-- ==== Sys2Proof/Machine/Handles.lean ====
section
/-! DEFINITION. Handle commands at the inflection controllers: their positions, their refusals and their effects
(01 R12-R16, 04 R56-R60, 05 R67-R74, 06 R77-R92). -/

set_option Elab.async false

namespace Sys2Proof.Machine

open Sys2Proof

/-- The home number of a die's inflection controller. -/
def controllerHome (die : Nat) : Nat := 0x61000 + die

/-! ## What a command names, needs and touches -/

/-- A window entry's format differs from a tensor's (R79). -/
def convertBit (entry : Option (Word × Bool)) (fmt : Nat) : Nat :=
  match entry with
  | none => 0
  | some (w, _) =>
    let en := entryOf w
    let same := match familyOf fmt with
      | none => en.efmt == fmt && en.sfmt == 0
      | some f => en.efmt == f.elem && en.sfmt == f.scale && en.len == f.len
    if same then 0 else 0x1000

/-- The format of a handle's tensor. -/
def State.fmtOfHandle (s : State) (h : Nat) : Nat := match s.tensor h with | some t => t.desc.fmt | none => 0

/-- The operation bits a command needs, handle by handle (R77, R207, R224, R284). -/
def State.needs (s : State) : HandleCmd → List (Nat × Nat)
  | .new _ | .free _ | .q .. | .widen .. => []
  | .ld v run => [(v.handle, 0x0002 ||| v.transposeBit ||| convertBit run.entry (s.fmtOfHandle v.handle))]
  | .st v run _ => [(v.handle, 0x0004 ||| v.transposeBit ||| convertBit run.entry (s.fmtOfHandle v.handle))]
  | .gat h _ run => [(h, 0x0008 ||| convertBit run.entry (s.fmtOfHandle h))]
  | .phr h p a b => ((HandleCmd.phr h p a b).handles).map (fun x => (x, 0x0001))
  | .cpT a b _ =>
    let conv := if s.fmtOfHandle a.handle = s.fmtOfHandle b.handle then 0 else 0x1000
    [(a.handle, 0x0002 ||| a.transposeBit ||| conv), (b.handle, 0x0004 ||| b.transposeBit)]
  | .upOpen d => [(d.handle, 0x0010)]
  | .operand a b .. =>
    (match a with | some v => [(v.handle, 0x0020 ||| v.transposeBit)] | none => []) ++
    (match b with | some v => [(v.handle, 0x0040 ||| v.transposeBit)] | none => [])

/-- Every bit that needs ask of one handle. -/
def needOn (l : List (Nat × Nat)) (h : Nat) : Nat := (l.map (fun p => if p.1 = h then p.2 else 0)).foldl (· ||| ·) 0

/-! ## Elements on their way -/

/-- An element read: its code, its block's scale code, none for a fill, and its value. -/
abbrev ElemRead := Nat × Option Nat × Val

/-- Element i of a tensor. -/
def State.readElem (s : State) (t : Tensor) (i : Nat) : ElemRead :=
  let c := s.elem t i
  (c.1, some c.2, elemVal t.desc.fmt c)

/-- ElemOf at a position of a view; a CONST fill is the fill code in the element format, unscaled (R57). -/
def State.elemOf (s : State) (t : Tensor) (v : View) (n : Nat) : ElemRead :=
  match v.reads t.desc.dims n with
  | some i => s.readElem t i
  | none => (v.fillc, none, decode ((fmtOf (elemCode t.desc.fmt)).getD fp32) v.fillc)

/-- Bytes of n elements as a raw run holds them: whole blocks of a block-scaled format (R61, R79, R154). -/
def rawBytes (fmt n : Nat) : Nat :=
  let w := widthOf fmt
  match familyOf fmt with
  | none => ceilDiv (n * w) 8
  | some f => ceilDiv n f.len * (1 + f.len * w / 8)

/-- Elements as the bytes of a raw run, with the bits they write: their own codes, a block's under the one scale they
share, or encoded anew where they share none (R79, log 12); the last block is padded with +0 codes (R154). -/
def rawEncode (fmt : Nat) (xs : List ElemRead) : Nat × Nat × FFlags :=
  let w := widthOf fmt
  match familyOf fmt with
  | none => (packCodes w (xs.map (·.1)), 2 ^ (w * xs.length) - 1, 0)
  | some f =>
    (blocksOf f.len xs (xs.length / f.len + 1)).zipIdx.foldl (fun acc p =>
      let ys := p.1
      let sc := (ys.map (·.2.1)).headD none
      let (c, cs, g) : Nat × List Nat × FFlags := match sc with
        | some x => if ys.all (fun y => y.2.1 == sc) then (x, ys.map (·.1), 0)
          else encodeBlock f.elem f.scale .rne false [] (padBlock f.len (ys.map (·.2.2)))
        | none => encodeBlock f.elem f.scale .rne false [] (padBlock f.len (ys.map (·.2.2)))
      let sh := 8 * (p.2 * (1 + f.len * w / 8))
      (acc.1 + (c + packCodes w (cs.take ys.length) * 256) * 2 ^ sh, acc.2.1 + (255 + (2 ^ (w * f.len) - 1) * 256) * 2 ^ sh,
        acc.2.2 ||| g)) (0, 0, 0)

/-- The codes of n elements with their scale codes, read from a raw run. -/
def rawDecode (fmt x n : Nat) : List (Nat × Nat) :=
  let w := widthOf fmt
  match familyOf fmt with
  | none => (unpackCodes w x n).map (fun c => (c, 0))
  | some f =>
    (List.range n).map (fun i =>
      let b := x / 2 ^ (8 * (i / f.len * (1 + f.len * w / 8)))
      (b / 2 ^ (8 + i % f.len * w) % 2 ^ w, b % 256))

/-- Elements written to a run: data, mask and flags (R79). -/
def Run.put (r : Run) (fmt : Nat) (xs : List ElemRead) : Nat × Nat × FFlags :=
  if r.entry.isSome then r.encode (xs.map (·.2.2)) else rawEncode fmt xs

/-- Adds dropped elements to cr.oob (R58, R60). -/
def Thread.addOob (t : Thread) (n : Nat) : Thread :=
  let c := t.oob.toNat % 2 ^ 32 + n
  { t with oob := if 2 ^ 32 ≤ c then BitVec.ofNat 64 (2 ^ 63 + (2 ^ 32 - 1)) else BitVec.ofNat 64 (t.oob.toNat / 2 ^ 63 * 2 ^ 63 + c) }

/-- Changes the thread of an item. -/
def State.onThread (s : State) (w : Work) (f : Thread → Thread) : State :=
  s.setThreadAt w.core w.slot (f (s.threadAt w.core w.slot))

/-- A command of a core reads elements of a tensor: the offsets of the words delivered as zero, from the copy's first byte, and the
state with its counts and corrections (R121, R122). -/
def State.readElems (s : State) (core : Nat) (t : Tensor) (idx : List Nat) : List Nat × State :=
  if s.bad.isEmpty && s.soft.isEmpty then ([], s)
  else
    let words := t.elemWords idx
    ((words.filter (fun o => s.bad.contains (s.tensorWord t o))).map (8 * ·), s.readWords core (words.map (s.tensorWord t)))

/-- An item's command reads elements of a tensor for its thread: with error traps enabled, a word delivered as zero notes the trap
(R122), with the data's address in a RAW tensor, and an address that the manual does not state in any other (log 82). -/
def State.noteBad (s : State) (w : Work) (t : Tensor) (idx : List Nat) : State :=
  match s.readElems w.core t idx with
  | ([], s) => s
  | (b :: _, s) =>
    if !s.etrap w.core then s
    else
      let (addr, s) := if t.rawPte = 0 then s.draw else (t.rawBase + b, s)
      s.onThread w (fun th => { th with errTrap := th.errTrap.orElse fun _ => some (BitVec.ofNat 64 addr, w.pc, false) })

/-! ## Positions (R12, R70, R90) -/

/-- The handles of an item's command. -/
def Work.handles (w : Work) : List Nat := match w.body with | .handle c _ => c.handles | _ => []

/-- Every command at a lower position in the order of a handle the item names has completed (R59). -/
def State.first (s : State) (w : Work) : Bool :=
  match w.arrived with
  | none => false
  | some at_ => s.work.all (fun x =>
      match x.arrived with
      | some y => !(decide (y < at_) && x.handles.any (w.handles.contains ·))
      | none => true)

/-- An earlier item of the same thread still has an access to a byte of the ranges to make (R74). -/
def State.prior (s : State) (w : Work) (ranges : List (Nat × Nat)) : Bool :=
  s.work.any (fun x => x.issuedBefore w && ranges.any (fun r => x.touches r.1 r.2))

/-- The scratchpad bytes that a positioned command moves. -/
def HandleCmd.ranges (c : HandleCmd) : List (Nat × Nat) :=
  match c with
  | .ld _ run | .gat _ _ run => run.ranges
  | _ => []

/-- The frames that the widenings at lower positions leave a tensor (R70). -/
def State.nextFrames (s : State) (t : Tensor) : List Nat :=
  s.work.foldl (fun l w => match w.body with
    | .handle (.widen h _ (some (_, frames, false))) _ => if h = t.handle then frames else l
    | _ => l) t.frames

/-- What a widening reserves: the representation it converts to, its frames and whether it only adds a copy, none
where the chooser's result stays as it is; or why it reserves nothing: frames are lacking (false), or items in flight still reach
those that it would draw (true) (R15, R69, R70). The frames count against cr.rquota and are drawn from the one pool of free frames of
their stacks, which `t.new` draws from too (log 71). A representation that stays STRIPED stays on its die. A copy that is only added
goes to the die opposite the one that the existing copy stands on (R65). DESIGN CHOICE (log 84): the issuing die of R65 is that of the
thread that issues the `t.widen`. -/
def State.planWidening (s : State) (t : Tensor) (issuing ops : Nat) : Except Bool (Option (Rep × List Nat × Bool) × State) :=
  let rep := chooser ops t.desc.fmt
  if rep = t.nextRep then .ok (none, s)
  else
    let stays := rep.placement = t.nextRep.placement
    let adds := rep.layout = t.nextRep.layout ∧ stays ∧ rep.replicated ∧ !t.nextRep.replicated
    let now := ((s.nextFrames t).map stackOf).headD (4 * t.home) / 4
    let die := if rep.replicated then t.home else if stays then now else s.chooseDie t.desc.hints issuing
    let one := copyStacks rep t.desc die (s.chooseStack die)
    let first := if adds then now else die
    let two := if rep.replicated then copyStacks rep t.desc (1 - first) 0 else []
    let drawn := if adds then two else one ++ two
    if 8 * stackFrames < layoutFrames rep.layout t.desc.fmt t.desc.count ∨ (s.partition t.owner).rquota.toNat < drawn.length ∨ !s.hasFrames drawn then
      .error false
    else
      match s.drawFrames drawn with
      | none => .error true
      | some (frames, s) =>
        let p := s.partition t.owner
        .ok (some (rep, frames, adds), s.setPartition t.owner { p with rquota := p.rquota - BitVec.ofNat 32 drawn.length })

/-- Puts a positioned command back among the items in flight. -/
def State.position (s : State) (w : Work) (cmd : HandleCmd) (answer : Option Nat) : State :=
  let s := s.replaceWork { w with arrived := some s.tick, body := .handle cmd none }
  match answer with
  | some v => s.answer w (.answered (BitVec.ofNat 64 v))
  | none => s

/-- Refuses a command: it takes no position, and its thread traps (R12). -/
def State.refuse (s : State) (w : Work) (cause taddr tinfo : Nat) : State :=
  (s.dropWork w.id).answer w (.refused cause (BitVec.ofNat 64 taddr) (BitVec.ofNat 64 tinfo))

/-- Takes the stochastic draws of a run that an item writes for its thread, one for each element (R157). -/
def State.drawFor (s : State) (w : Work) (r : Run) : Run × State :=
  match r.entry with
  | none => (r, s)
  | some (e, _) =>
    if modeOf (entryOf e).rm = .sr then
      let (ds, x) := srsDraws (s.threadAt w.core w.slot).srs r.count
      ({ r with draws := ds }, s.onThread w (fun t => { t with srs := x }))
    else (r, s)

§ Task: Filter the records down to the lines that contain the string "chooser", and copy those lines.

§ Response:
where the chooser's result stays as it is; or why it reserves nothing: frames are lacking (false), or items in flight still reach
  let rep := chooser ops t.desc.fmt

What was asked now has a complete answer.